On the Interaction between beta2-Microglobulin and Group A Streptococci

Abstract

.beta.2-microglobulin (.beta.2m) interacted with many group A streptococcal strains. The interaction appeared to require multipoint attachment, since monomeric .beta.2m in solution showed no binding, whereas both .beta.2m monomers bound to liposomes, and .beta.2m in aggregates showed affinity for the bacteria. Aggregated HLA antigens (-A, -B and -C) and aggregated .beta.2m exhibited the same binding patterns when tested in binding experiments with various group A streptococcal strains. .beta.2m Aggregates in excess completely blocked the binding of aggregated HLA antigens, thereby demonstrating that .beta.2m is able to interact with streptococcal surface structures also when it is part of the HLA antigen complex.
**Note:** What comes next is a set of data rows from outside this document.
/-- Doorbells and descriptor reads (R66, R469, R470, R471, R476): a producer value is taken unless it runs further than the ring
beyond HEAD; a dedicated fetch position reads what its queue may fetch, within 256 bytes and the ring's end; a posted buffer or
a send descriptor that returns joins the queue's work, and a failed read puts the queue in ERROR. -/
def Sys2Proof.Spec.QueueFetch : Prop :=
  ∀ (s : State) (n : W16) (h : HostQueue), queueOf s n.toNat = some h →
    (∀ v : W16, h.kind ≠ .event →
      ((v - h.head).toNat ≤ 2 ^ h.sizeLog2 → queueBecomes (.producerDoorbell n v) s n.toNat { h with producer := v }) ∧
      (2 ^ h.sizeLog2 < (v - h.head).toNat →
        queueBecomes (.producerDoorbell n v) s n.toNat { h with dbErrors := h.dbErrors + 1 })) ∧
    (∀ v : W16, queueBecomes (.consumerDoorbell n v) s n.toNat { h with consumer := v }) ∧
    (∀ (ep : Fin 2) (pos : Fin 240) (w : W64), s.sltQue.row ep.val = [w] → entryKind w = 1 → entryChannel w = n.toNat →
      entryStart w ≤ pos.val → pos.val < entryStart w + entryLength w → h.state = .enabled → h.kind ≠ .event →
      epOf h.fn.toNat = ep.val → fnRuns s h.fn.toNat = true → h.fetching = [] →
      (h.kind = .send → s.sch.hostStopped = false ∧ slicePaused s h.slice = false) →
      let d := if h.kind = .send then 64 else 8
      let k := h.fetched.toNat % 2 ^ h.sizeLog2
      let free := 2 ^ h.sizeLog2 - ((h.fetched - h.head).toNat + (h.completions - h.consumer).toNat)
      let m := min (min ((h.producer - h.head).toNat - (h.fetched - h.head).toNat) free) (min (256 / d) (2 ^ h.sizeLog2 - k))
      (0 < m ∧ shedRoom s (m * d) = true → runs (.descriptorFetch ep pos) s (fun u =>
        queueOf u n.toNat = some { h with fetching := [(m, true)] } ∧
        u = { shedUse s (m * d) with
              que := { s.que with queues := u.que.queues }
              out := .hostRead (2 * epOf h.fn.toNat + n.toNat % 2) h.fn.toNat (h.ringAddr.toNat + k * d) (m * d) :: s.out })) ∧
      (m = 0 ∨ shedRoom s (m * d) = false → exec (.descriptorFetch ep pos) s = .next s)) ∧
    (∀ (ep : Fin 2) (pos : Fin 240) (w : W64), s.sltQue.row ep.val = [w] → entryKind w = 1 → entryChannel w = n.toNat →
      h.state ≠ .enabled ∨ h.kind = .event ∨ epOf h.fn.toNat ≠ ep.val ∨ fnRuns s h.fn.toNat = false ∨
        (h.kind = .send ∧ (s.sch.hostStopped = true ∨ slicePaused s h.slice = true)) →
      exec (.descriptorFetch ep pos) s = .next s) ∧
    (∀ bytes : List Byte, h.fetching = [(1, true)] → h.disabling = [] →
      (h.kind ≠ .send → queueBecomes (.descriptorFetchDone n true bytes) s n.toNat { h with
        fetching := [], fetched := h.fetched + 1
        work := h.work ++ [{ number := h.fetched.toNat, bytes := slice bytes 0 8, read := true }] }) ∧
      (h.kind = .send → sendWellFormed h.features (slice bytes 0 64) = true →
        runs (.descriptorFetchDone n true bytes) s (fun u =>
          queueOf u n.toNat = some { h with
            fetching := [], fetched := h.fetched + 1
            work := h.work ++ [{ number := h.fetched.toNat, bytes := slice bytes 0 64, read := false }] } ∧
          u.out = .hostRead (2 * epOf h.fn.toNat + n.toNat % 2) h.fn.toNat (leAt bytes 0 8) (leAt bytes 8 2) :: s.out ∧
          u = { s with que := { s.que with queues := u.que.queues }, out := u.out })) ∧
      ((schQueue s (8192 + n.toNat)).frames = [] → (schPort s (512 + epOf h.fn.toNat)).tx = none →
        runs (.descriptorFetchDone n false bytes) s (fun u =>
          ∃ q, queueOf u n.toNat = some q ∧ q.state = .error ∧ q.head = h.head ∧
            q.work = (if h.kind = .send then
              h.work.takeWhile (fun w => w.read && !(s.crb.waiting.any (waitsFirst n.toNat w.number))) else [])))) ∧
    (∀ (w : Fetched) (bytes : List Byte), h.kind = .send → h.stale = 0 → h.work = [w] → w.read = false →
      sendSegment w.bytes = false → sendCsum w.bytes = false → bytes.length = sendLength w.bytes → s.crb.waiting = [] →
      (injectQueue s h.slice).length < 4096 → (crumbsOf (bytes.length + 4) : Int) ≤ sharedFree s →
      s.sch.hostStopped = false →
      runs (.sendFrameReadDone n true bytes) s (fun u =>
        injectQueue u h.slice = injectQueue s h.slice ++ [s.crb.nextId] ∧
        ∃ x, pktOf u s.crb.nextId = some x ∧ x.bytes = bytes ∧ x.origin = 1 ∧ x.owner = h.slice ∧ x.stage = .inject ∧
          x.tenant = some h.tenant ∧ x.startSel = h.startSel ∧ x.edits = sendEdits w.bytes ∧
          x.crumbs = crumbsOf (bytes.length + 4)))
M protein-positive group A streptococcal strains bound significantly more .beta.2m than M protein-negative variants of these strains. Purified M 12 protein partly inhibited the binding of radiolabeled .beta.2m aggregates to whole streptococci, and in gel filtration and affinity chromatography experiments, the M 12 protein interacted with .beta.2m. The various data suggest that the interaction between .beta.2m and group A streptococci could be mediated by M protein. Lipoteichoic and (LTA) is a constituent of the streptococcal cell wall that has been reported to form complexes with M protein at the bacterial cell surface. However, LTA did not influence the interaction between .beta.2m and streptococci, suggesting that the binding of .beta.2m to streptococcal M protein represents a pure protein-protein interaction. In vivo such an interaction could be established between infecting streptococci and host cells. Among 45 strains of different M types large differences in .beta.2m binding were recorded, whereas among 60 strains of the classical nephritogenic M types 12 and 49, all were highly .beta.2m-reactive, which points towards a role for .beta.2m in streptococcal pathogenicity.